Linee minimal, forme astratte e futuristiche: sono le caratteristiche distintive dei manichini Bonaveri. La loro produzione prende il via dalla stesura di un progetto creativo, per poi passare alla realizzazione di miniature di circa 30 centimetri e, infine, alla creazione della forma in argilla, che è un vero e proprio lavoro di scultura

Di recente ha con­solidato ulteriormente la propria leadership sulla scena inter­nazionale con l’acquisizione di un altro storico brand del settore: Rootstein, azienda londinese fondata alla fine degli anni 50, e spe­cializzata nella produzione di manichini con le fisionomie di mo­delle e personaggi famosi. Nel secolo dell’e-commerce, tuttavia, che ruolo continua ad avere il manichino nell’alta moda? «Ha la stes­sa importanza di una modella che sfila», ci spiega Andrea Bonave­ri, «di una testimonial che posa davanti all’obiettivo di un brand di moda.

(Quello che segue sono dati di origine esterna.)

-- ==== Sys2Proof/Machine/Intake.lean ====
section
/-! DEFINITION. The frame intake: claiming a slot (R86), receiving lines (R83, R86, R93), the verdicts' own side (R88 to R92), READ-INTAKE
(R100). What a taker does with a verdict stands with the ladder and the calibration store. -/

namespace Sys2Proof.Machine

open Sys2Proof

/-! ### Claiming (R86) -/

/-- A slot as it stands at a claim. The deadline is the exposure's end plus FRAME_GRACE in milliseconds (R55, R86). -/
def freshSlot (taker : Taker) (rung attempt : Nat) (window : Window) (c e : Nat) (s : State) : Slot :=
  { state := .filling, taker := taker, rung := rung, attempt := attempt, discard := false, exposureEnd := s.now + e,
    deadline := s.now + e + s.params.frameGrace * 1000, reception := .notStarted, lines := 0, shortSeen := false,
    refSum := 0, clipped := 0, b := 0, window := window, c := c, pixels := [], m := 0 }

/-! ### Lines (R83, R86, R93) -/

/-- Whether sensor column x is inside a window. -/
def Window.hasCol (w : Window) (x : Nat) : Bool := decide (w.x0 ≤ x ∧ x < w.x0 + w.w)

def Window.hasLine (w : Window) (y : Nat) : Bool := decide (w.y0 ≤ y ∧ y < w.y0 + w.h)

/-- The samples at or above C among the active samples of a line inside the window (R93). -/
def clippedIn (w : Window) (c y : Nat) (active : List Sample) : Nat :=
  if w.hasLine y then (((active.drop w.x0).take w.w).filter fun p => decide (c ≤ p.toNat)).length else 0

/-- One line joins a slot in reception: lines received rises, saturating; a line that does not carry 4112 samples sets
short seen, and what it carries counts by column as far as it goes; lines beyond 3072 count and contribute nothing else. -/
def takeLine (samples : List Sample) (d : Slot) : Slot :=
  if d.lines < Config.sensorLines then
    let active := (samples.drop Config.refSamples).take Config.sensorCols
    { d with
      lines := satAdd 65535 d.lines 1
      shortSeen := d.shortSeen || decide (samples.length ≠ Config.lineSamples)
      refSum := d.refSum + ((samples.take Config.refSamples).map BitVec.toNat).sum
      clipped := match d.taker with
        | .ladder => d.clipped + clippedIn d.window d.c d.lines active
        | .calibration => 0
      pixels := d.pixels ++ [active] }
  else { d with lines := satAdd 65535 d.lines 1 }

/-- FRAME_LINE: a line of the frame in reception joins its slot; a line of any other frame is discarded (R86, R87). -/
def execFrameLine (samples : List Sample) (s : State) : Host.Outcome State Fault Refusal :=
  match s.intake.rx with
  | .receiving i => .next (s.setSlot i ((s.slot i).map (takeLine samples)))
  | .idle | .discarding | .released => .next s

/-! ### Verdicts -/

/-- B, the reference mean: rounded with halves upward and clamped to 1023 (R92). -/
def referenceMean (refSum : Nat) : Nat := min 1023 ((refSum + 24576) / 49152)

/-- A frame that has ended is short when it does not hold 3072 lines of 4112 samples (R88). -/
def Slot.isShort (d : Slot) : Bool := d.shortSeen || decide (d.lines ≠ Config.sensorLines)

/-- The rung and attempt of a LADDER slot. -/
def Slot.rungOf (d : Slot) : Option (Nat × Nat) :=
  match d.taker with
  | .ladder => some (d.rung, d.attempt)
  | .calibration => none

/-- The last frame record takes a verdict (R84). -/
def noteFrame (d : Slot) (verdict : FrameVerdict) (figures : Option (Nat × Nat)) (s : State) : State :=
  { s with intake.last := some ⟨d.taker, d.rungOf, d.lines, figures, verdict, s.tag⟩ }

/-- A frame is settled without being valid: its slot becomes FREE and the last frame record takes the verdict. -/
def dropFrame (i : SlotId) (d : Slot) (verdict : FrameVerdict) (s : State) : State :=
  noteFrame d verdict none (s.releaseSlot i)

/-- A frame is valid: B is computed and the slot becomes VALID, behind the slots already so (R88, R92). The clipped count of a
CALIBRATION frame, which R86 says is not kept, goes into the last frame record as the 0 it was claimed with (log 50). -/
def validateFrame (i : SlotId) (d : Slot) (m : Nat) (s : State) : State :=
  let b := referenceMean d.refSum
  let s := s.setSlot i (some { d with state := .valid, reception := .ended, b := b, m := m })
  noteFrame d .valid (some (b, d.clipped)) { s with intake.validOrder := s.intake.validOrder ++ [i] }

/-- The FILLING slot of a taker takes a discard mark (R90). -/
def markFilling (taker : Taker) (s : State) : State :=
  match s.fillingSlot with
  | none => s
  | some i =>
    s.setSlot i ((s.slot i).map fun d => if d.taker = taker then { d with discard := true } else d)

/-- Every VALID slot of a taker is discarded, becoming FREE (R91). -/
def freeValid (taker : Taker) (s : State) : State :=
  allSlots.foldl (fun s i =>
    if (s.slot i).any fun d => decide (d.state = .valid ∧ d.taker = taker) then s.releaseSlot i else s) s

/-- A taker holds a slot. -/
def State.holdsSlot (s : State) (taker : Taker) : Bool :=
  allSlots.any fun i => (s.slot i).any fun d => decide (d.taker = taker)

/-- The discarded count rises by 1, saturating (R87). -/
def countDiscarded (s : State) : State := { s with intake.discarded := satAdd 65535 s.intake.discarded 1 }

/-- A stray is counted and discarded whole (R87). -/
def countStray (s : State) : State := { countDiscarded s with intake.rx := .discarding }

/-- The FILLING slot awaits the frame that starts now: its line has fallen, its deadline has not come, and it is not
receiving (R86). -/
def State.awaiting (s : State) : Option SlotId :=
  s.fillingSlot.filter fun i =>
    (s.slot i).any fun d => decide (d.reception = .notStarted ∧ s.lamps.line = none ∧ s.now < d.deadline)

/-- A frame start taken with no frame in reception: the awaited frame's, or a stray's (R86, R87). -/
def startFrame (s : State) : State :=
  match s.awaiting with
  | some i =>
    let s := s.setSlot i ((s.slot i).map fun d => { d with reception := .receiving })
    { s with intake.rx := .receiving i }
  | none => countStray s

/-! ### READ-INTAKE (R100) -/

/-- A slot as READ-INTAKE returns it; a VALID or MERGING CALIBRATION slot shows a clipped count of 0, since R86 keeps none and
R100 makes no exception for it (log 50). -/
def Slot.view (d : Slot) : SlotView :=
  { state := d.state, taker := d.taker, rung := d.rungOf,
    filling := match d.state with | .filling => some (d.discard, d.reception, d.lines) | _ => none,
    figures := match d.state with | .filling => none | _ => some (d.b, d.clipped) }

def Plane.view (p : Plane) : PlaneView :=
  { state := p.state, number := p.owner.number, plateId := p.owner.record.plateId, row := p.owner.row, col := p.owner.col,
    ordinal := p.owner.ordinal, window := p.window, c := p.c, l := p.l, counts := p.counts, merges := p.merges,
    stamp := p.stamp }

/-- READ-INTAKE; with its flag set the discarded count becomes 0 after the reading. -/
def readIntake (flag : Nat) (s : State) : ReplyBody × State :=
  let content := Content.intake (s.intake.s1.map Slot.view) (s.intake.s2.map Slot.view)
    (s.merge.p1.map Plane.view) (s.merge.p2.map Plane.view) s.intake.discarded s.intake.last
  match yesNoOfCode flag with
  | none => (refuse .badField 1, s)
  | some false => (.ok content, s)
  | some true => (.ok content, { s with intake.discarded := 0 })

def execReadIntake (s : State) : Host.Outcome State Fault Refusal := serve 13 (withBody (numBody 1) readIntake) s

end Sys2Proof.Machine
end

Come veste un manichino è fondamentale, è quel quid che ti spinge a entrare in un negozio dopo aver visto la vetrina oppu­re a passare oltre».

Manichini con una personalità propria, che na­scono da un processo creativo complesso generato da un’ispirazio­ne come da una necessità. «Arriva la richiesta di un brand giovane oppure di una maison di alta moda, sono target e modalità espres­sive diverse, e scatta l’idea che può essere ispirata all’attualità, allo spettacolo, alla moda stessa. Immaginiamo come possa apparire in vetrina e da lì parte una ricerca iconografica e dei possibili materia­li, colori, rivestimenti e pose. Viene realizzato un progetto creativo che poi è proposto allo scultore. Questi realizza in creta delle minia­ture di circa 30 centimetri, in sei o sette pose, che sono quelle di cui è normalmente composta una serie di manichini, e si vede come in­teragiscono tra loro, la dinamica che si crea una volta messe insieme. Devono dialogare. Se funzionano, inizia la creazione della forma in argilla, ed è un lavoro di scultura a pieno titolo. Solo quando la figura è completa si passa agli stampi in gesso e alle colate in resina».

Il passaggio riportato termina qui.